[Records drawn from a dataset]

+++++

-- ==== Sys2Proof/Machine/Alu.lean ====
section
/-! DEFINITION. Register loads and the ALU (42_register_alu.md R77 to R89). Results are reduced modulo 256 by the width of a
byte; operands are read before the instruction's own writes; the flag is written last. -/

namespace Sys2Proof.Machine

/-- R77, `6xnn`. -/
def execLdImm (x : Nibble) (nn : Byte) (s : State) : Result := .next (s.writeV x nn)

/-- R78, `7xnn`: wrapping, and no flag. -/
def execAddImm (x : Nibble) (nn : Byte) (s : State) : Result := .next (s.writeV x (s.readV x + nn))

/-- R79, `8xy0`. -/
def execLdReg (x y : Nibble) (s : State) : Result := .next (s.writeV x (s.readV y))

/-- R80, `8xy1`. -/
def execOr (x y : Nibble) (s : State) : Result := .next (s.writeV x (s.readV x ||| s.readV y))

/-- R81, `8xy2`. -/
def execAnd (x y : Nibble) (s : State) : Result := .next (s.writeV x (s.readV x &&& s.readV y))

/-- R82, `8xy3`. -/
def execXor (x y : Nibble) (s : State) : Result := .next (s.writeV x (s.readV x ^^^ s.readV y))

/-- R83, `8xy4`: VF = carry. -/
def execAddReg (x y : Nibble) (s : State) : Result :=
  .next (s.writeResult x (s.readV x + s.readV y) (carryOut (s.readV x) (s.readV y)))

/-- R84, `8xy5`: VF = NOT borrow of `Vx - Vy`. -/
def execSub (x y : Nibble) (s : State) : Result :=
  .next (s.writeResult x (s.readV x - s.readV y) (noBorrow (s.readV x) (s.readV y)))

/-- R85, `8xy7`: VF = NOT borrow of `Vy - Vx`. -/
def execSubn (x y : Nibble) (s : State) : Result :=
  .next (s.writeResult x (s.readV y - s.readV x) (noBorrow (s.readV y) (s.readV x)))

/-- R86, `8xy6`: the source is Vy; VF = its bit 0. -/
def execShr (x y : Nibble) (s : State) : Result :=
  .next (s.writeResult x (s.readV y >>> 1) (lowBit (s.readV y)))

/-- R87, `8xyE`: the source is Vy; VF = its bit 7. -/
def execShl (x y : Nibble) (s : State) : Result :=
  .next (s.writeResult x (s.readV y <<< 1) (highBit (s.readV y)))

/-- R88 for a drawn byte `r`: `V[x] <- r AND nn`. -/
def randomMasked (r : Byte) (x : Nibble) (nn : Byte) (s : State) : State := s.countDraw.writeV x (r &&& nn)

/-- R88, `Cxnn`: the byte drawn is a free value (R30, D23, log 3). -/
def execRnd (x : Nibble) (nn : Byte) (s : State) : Result :=
  .next (randomMasked (Config.randomByte s.randDraws) x nn s)

end Sys2Proof.Machine
end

+++++

■ **Exercise details**
Line by line, output the data precisely as shown above.

■ **Solution**
-- ==== Sys2Proof/Machine/Alu.lean ====
section
/-! DEFINITION. Register loads and the ALU (42_register_alu.md R77 to R89). Results are reduced modulo 256 by the width of a
byte; operands are read before the instruction's own writes; the flag is written last. -/

namespace Sys2Proof.Machine

/-- R77, `6xnn`. -/
def execLdImm (x : Nibble) (nn : Byte) (s : State) : Result := .next (s.writeV x nn)

/-- R78, `7xnn`: wrapping, and no flag. -/
def execAddImm (x : Nibble) (nn : Byte) (s : State) : Result := .next (s.writeV x (s.readV x + nn))

/-- R79, `8xy0`. -/
def execLdReg (x y : Nibble) (s : State) : Result := .next (s.writeV x (s.readV y))

/-- R80, `8xy1`. -/
def execOr (x y : Nibble) (s : State) : Result := .next (s.writeV x (s.readV x ||| s.readV y))

/-- R81, `8xy2`. -/
def execAnd (x y : Nibble) (s : State) : Result := .next (s.writeV x (s.readV x &&& s.readV y))

/-- R82, `8xy3`. -/
def execXor (x y : Nibble) (s : State) : Result := .next (s.writeV x (s.readV x ^^^ s.readV y))

/-- R83, `8xy4`: VF = carry. -/
def execAddReg (x y : Nibble) (s : State) : Result :=
  .next (s.writeResult x (s.readV x + s.readV y) (carryOut (s.readV x) (s.readV y)))

/-- R84, `8xy5`: VF = NOT borrow of `Vx - Vy`. -/
def execSub (x y : Nibble) (s : State) : Result :=
  .next (s.writeResult x (s.readV x - s.readV y) (noBorrow (s.readV x) (s.readV y)))

/-- R85, `8xy7`: VF = NOT borrow of `Vy - Vx`. -/
def execSubn (x y : Nibble) (s : State) : Result :=
  .next (s.writeResult x (s.readV y - s.readV x) (noBorrow (s.readV y) (s.readV x)))

/-- R86, `8xy6`: the source is Vy; VF = its bit 0. -/
def execShr (x y : Nibble) (s : State) : Result :=
  .next (s.writeResult x (s.readV y >>> 1) (lowBit (s.readV y)))

/-- R87, `8xyE`: the source is Vy; VF = its bit 7. -/
def execShl (x y : Nibble) (s : State) : Result :=
  .next (s.writeResult x (s.readV y <<< 1) (highBit (s.readV y)))

/-- R88 for a drawn byte `r`: `V[x] <- r AND nn`. -/
def randomMasked (r : Byte) (x : Nibble) (nn : Byte) (s : State) : State := s.countDraw.writeV x (r &&& nn)

/-- R88, `Cxnn`: the byte drawn is a free value (R30, D23, log 3). -/
def execRnd (x : Nibble) (nn : Byte) (s : State) : Result :=
  .next (randomMasked (Config.randomByte s.randDraws) x nn s)

end Sys2Proof.Machine
end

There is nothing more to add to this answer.